> PROBLEM TO WORK ON: Retype, without alteration, each line from the line containing "A pseudo-instruction with" to the final line of the records.

> WORKING DATA:
-- ==== Sys2Proof/Machine/HostPort.lean ====
section
/-! DEFINITION. The host's side: the register window (10_state.md R23, 20_memory.md R60 to R64), the address map, and the host-level
operations of 30_encoding.md R113 and R114 as lists of turns. -/

namespace Sys2Proof.Machine

/-- The registers of the window (R23). -/
inductive Reg where
  | id | param | param2 | data | cmd | status | result0 | result1 | levels | tree | reserved
  deriving DecidableEq, Repr

/-- The register at a word-aligned offset (R23); 0x0C and 0x2C..0xFC are reserved (R38). -/
def regAt (off : BitVec 8) : Reg :=
  if off = 0x00 then .id
  else if off = 0x04 then .param
  else if off = 0x08 then .param2
  else if off = 0x10 then .data
  else if off = 0x14 then .cmd
  else if off = 0x18 then .status
  else if off = 0x1C then .result0
  else if off = 0x20 then .result1
  else if off = 0x24 then .levels
  else if off = 0x28 then .tree
  else .reserved

/-- A register's offset (R23); `reserved` stands for offset 0x0C. -/
def Reg.offset : Reg → BitVec 8
  | .id => 0x00
  | .param => 0x04
  | .param2 => 0x08
  | .reserved => 0x0C
  | .data => 0x10
  | .cmd => 0x14
  | .status => 0x18
  | .result0 => 0x1C
  | .result1 => 0x20
  | .levels => 0x24
  | .tree => 0x28

/-- The window offset that the host byte address `addr` selects when the window lies at `base`, none outside the window
(R61). HUFB_BASE is an open parameter, so it is an argument (log 10). -/
def windowOffset (base addr : Nat) : Option (BitVec 8) :=
  if base ≤ addr ∧ addr < base + Config.winBytes then some (BitVec.ofNat 8 (addr - base)) else none

/-! ## Reads -/

/-- The free draw a read takes now (R39; log 3). -/
def State.drawNow (s : State) : Word := Config.draw s.draws

/-- The registers whose value, whole or in part, is a draw while BUSY = 1: the starred ones of R63. -/
def Reg.starred : Reg → Bool
  | .status => true
  | .result0 => true
  | .result1 => true
  | .levels => true
  | .tree => true
  | _ => false

/-- The value of a whole starred register: a draw while BUSY = 1 (R39). -/
def State.starred (s : State) (v : Word) : Word := if s.busy then s.drawNow else v

/-- STATUS bits 10:8 as a read returns them: a draw while BUSY = 1 (R34, R39). -/
def State.readViews (s : State) : BitVec 3 := if s.busy then s.drawNow.extractLsb' 8 3 else s.statusViews

/-- The value a 32-bit aligned read of a register returns (HostRead, R63). -/
def State.readReg (s : State) : Reg → Word
  | .id => Config.idValue
  | .param => Config.paramValue
  | .param2 => Config.param2Value
  | .data => s.data
  | .cmd => 0
  | .status => s.statusWith s.readViews
  | .result0 => s.starred s.result0
  | .result1 => s.starred s.result1
  | .levels => s.starred s.levels
  | .tree => s.starred s.tree
  | .reserved => 0

/-- The number of draws a read of a register uses up. -/
def State.drawsOf (s : State) (r : Reg) : Nat := if s.busy && r.starred then 1 else 0

/-- HostRead: the value goes to the host and the block does not change (R63, R68). -/
def State.hostRead (s : State) (off : BitVec 8) : State :=
  s.answer (s.readReg (regAt off)) (s.drawsOf (regAt off))

/-! ## Writes -/

/-- A host write to CMD: accepted when BUSY = 0, else dropped with OVR set (R28, R33, R130). -/
def State.writeCmd (s : State) (v : Word) : State := if s.busy then s.setOvr else s.accept v

/-- HostWrite (R64): writes to read-only and reserved registers are ignored (R23, R38). -/
def State.hostWrite (s : State) (off : BitVec 8) (v : Word) : State :=
  match regAt off with
  | .data => s.setData v
  | .cmd => s.writeCmd v
  | .status => s.writeStatus v
  | .id => s
  | .param => s
  | .param2 => s
  | .result0 => s
  | .result1 => s
  | .levels => s
  | .tree => s
  | .reserved => s

/-! ## One access -/

/-- The block answers an access: 32 bits wide at an offset that is a multiple of 4 (R62). -/
def answered (off : BitVec 8) (width : Nat) : Bool := width == 4 && off.toNat % 4 == 0

/-- MemRead and MemWrite (R62): an access of another width or alignment is a bus error and changes nothing (R238; log 7). -/
def State.hostAccess (s : State) : Access → Result
  | .read off width => if answered off width then .next (s.hostRead off) else .fault (.busError off width)
  | .write off width v => if answered off width then .next (s.hostWrite off v) else .fault (.busError off width)

/-! ## Host-level operations of programs -/

/-- `wr REG, v` (R113). -/
def wr (r : Reg) (v : Word) : Turn := .host (.write r.offset 4 v)

/-- `rd REG` (R113). -/
def rd (r : Reg) : Turn := .host (.read r.offset 4)

/-- `wait` (R113): STATUS polled until BUSY reads 0. The engine's turn comes after `k` polls; the poll after it is the last. -/
def waitTurns (k : Nat) : List Turn := List.replicate k (rd .status) ++ [.engine, rd .status]

/-- `cmd X` (R114): wait, then write the command. -/
def cmdTurns (k : Nat) (i : Instr) : List Turn := waitTurns k ++ [wr .cmd (encode i)]

/-- A pseudo-instruction with a DATA operand (R114): write DATA, then `cmd X`. -/
def cmdDataTurns (k : Nat) (v : Word) (i : Instr) : List Turn := wr .data v :: cmdTurns k i

/-- `get X` (R114): the command, a wait, and the two result registers read back. -/
def getTurns (k j : Nat) (i : Instr) : List Turn := cmdTurns k i ++ waitTurns j ++ [rd .result0, rd .result1]

/-- `check` (R114): a wait and a read of STATUS. -/
def checkTurns (k : Nat) : List Turn := waitTurns k ++ [rd .status]

/-- A host access in the same cycle as a completion: the access is ordered first (R32, R237; log 12). -/
def sameCycle (a : Access) : List Turn := [.host a, .engine]

end Sys2Proof.Machine
end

> ANSWER FOR THIS EXERCISE:
/-- A pseudo-instruction with a DATA operand (R114): write DATA, then `cmd X`. -/
def cmdDataTurns (k : Nat) (v : Word) (i : Instr) : List Turn := wr .data v :: cmdTurns k i

/-- `get X` (R114): the command, a wait, and the two result registers read back. -/
def getTurns (k j : Nat) (i : Instr) : List Turn := cmdTurns k i ++ waitTurns j ++ [rd .result0, rd .result1]

/-- `check` (R114): a wait and a read of STATUS. -/
def checkTurns (k : Nat) : List Turn := waitTurns k ++ [rd .status]

/-- A host access in the same cycle as a completion: the access is ordered first (R32, R237; log 12). -/
def sameCycle (a : Access) : List Turn := [.host a, .engine]

end Sys2Proof.Machine
end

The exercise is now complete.